Data records:

=-=-=

/-! ### What a core cycle at the port keeps -/

/-- `t` has the stream of `s`: its keys, its latched IV, its counter and its session. -/
structure SameStream (s t : State) : Prop where
  stream : t.stream = s.stream
  ctr : t.ctr = s.ctr
  xrem : t.xrem = s.xrem
  ivl0 : t.ivl0 = s.ivl0
  ivl1H : t.ivl1H = s.ivl1H
  ksw : t.ksw = s.ksw

theorem SameStream.refl (s : State) : SameStream s s := ⟨rfl, rfl, rfl, rfl, rfl, rfl⟩

theorem sameStream_wout (s : State) (w : Word) : SameStream s { s with wout := w } := ⟨rfl, rfl, rfl, rfl, rfl, rfl⟩

theorem sameStream_bout (s : State) (b : Block) : SameStream s { s with bout := b } := ⟨rfl, rfl, rfl, rfl, rfl, rfl⟩

/-- What a core cycle without reset keeps: the stream and ERR, which no host access writes (R66), and the agreement of
BUSY with PENDING. -/
structure PortCycle (s t : State) : Prop extends SameStream s t where
  err : t.err = s.err
  busyPending : s.busy = s.pending.isSome → t.busy = t.pending.isSome

theorem PortCycle.trans {s t u : State} (h : PortCycle s t) (k : PortCycle t u) : PortCycle s u where
  stream := k.stream.trans h.stream
  ctr := k.ctr.trans h.ctr
  xrem := k.xrem.trans h.xrem
  ivl0 := k.ivl0.trans h.ivl0
  ivl1H := k.ivl1H.trans h.ivl1H
  ksw := k.ksw.trans h.ksw
  err := k.err.trans h.err
  busyPending := k.busyPending ∘ h.busyPending

theorem portCycle_inbox (s : State) (rest : List Slot) : PortCycle s { s with inbox := rest } :=
  ⟨⟨rfl, rfl, rfl, rfl, rfl, rfl⟩, rfl, id⟩

theorem portCycle_recordReply (v : Word) (s : State) : PortCycle s (recordReply v s) :=
  ⟨⟨rfl, rfl, rfl, rfl, rfl, rfl⟩, rfl, id⟩

theorem portCycle_countDown (s : State) : PortCycle s (countDown s) := by
  unfold countDown
  split
  · next hp => exact ⟨⟨rfl, rfl, rfl, rfl, rfl, rfl⟩, rfl, fun hb => by simp_all⟩
  all_goals exact ⟨⟨rfl, rfl, rfl, rfl, rfl, rfl⟩, rfl, id⟩

/-- A write keeps BUSY in agreement with PENDING: it is dropped, it starts a command, or it touches neither. -/
theorem memWrite_busyPending {s : State} (hb : s.busy = s.pending.isSome) (off : Offset) (v : Word) :
    (memWrite off v s).busy = (memWrite off v s).pending.isSome := by
  rcases memWrite_cases off v s with ⟨_, hw⟩ | ⟨_, hw⟩ | ⟨hidle, hbusy, hpend, _⟩
  · rw [hw]; exact hb
  · rw [hw]; rfl
  · rw [hbusy, hpend, ← hb, hidle]

theorem portCycle_memWrite (off : Offset) (v : Word) (s : State) : PortCycle s (memWrite off v s) where
  stream := memWrite_stream off v s
  ctr := memWrite_ctr off v s
  xrem := memWrite_xrem off v s
  ivl0 := memWrite_ivl0 off v s
  ivl1H := memWrite_ivl1H off v s
  ksw := memWrite_ksw off v s
  err := memWrite_err off v s
  busyPending hb := memWrite_busyPending hb off v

=-=-=

What the exercise asks:
In the listing above, find the line with "xrem : t.xrem = s.xrem" and the line with "theorem sameStream_bout (s", then print exactly those lines and every line between them.

Written response:
  xrem : t.xrem = s.xrem
  ivl0 : t.ivl0 = s.ivl0
  ivl1H : t.ivl1H = s.ivl1H
  ksw : t.ksw = s.ksw

theorem SameStream.refl (s : State) : SameStream s s := ⟨rfl, rfl, rfl, rfl, rfl, rfl⟩

theorem sameStream_wout (s : State) (w : Word) : SameStream s { s with wout := w } := ⟨rfl, rfl, rfl, rfl, rfl, rfl⟩

theorem sameStream_bout (s : State) (b : Block) : SameStream s { s with bout := b } := ⟨rfl, rfl, rfl, rfl, rfl, rfl⟩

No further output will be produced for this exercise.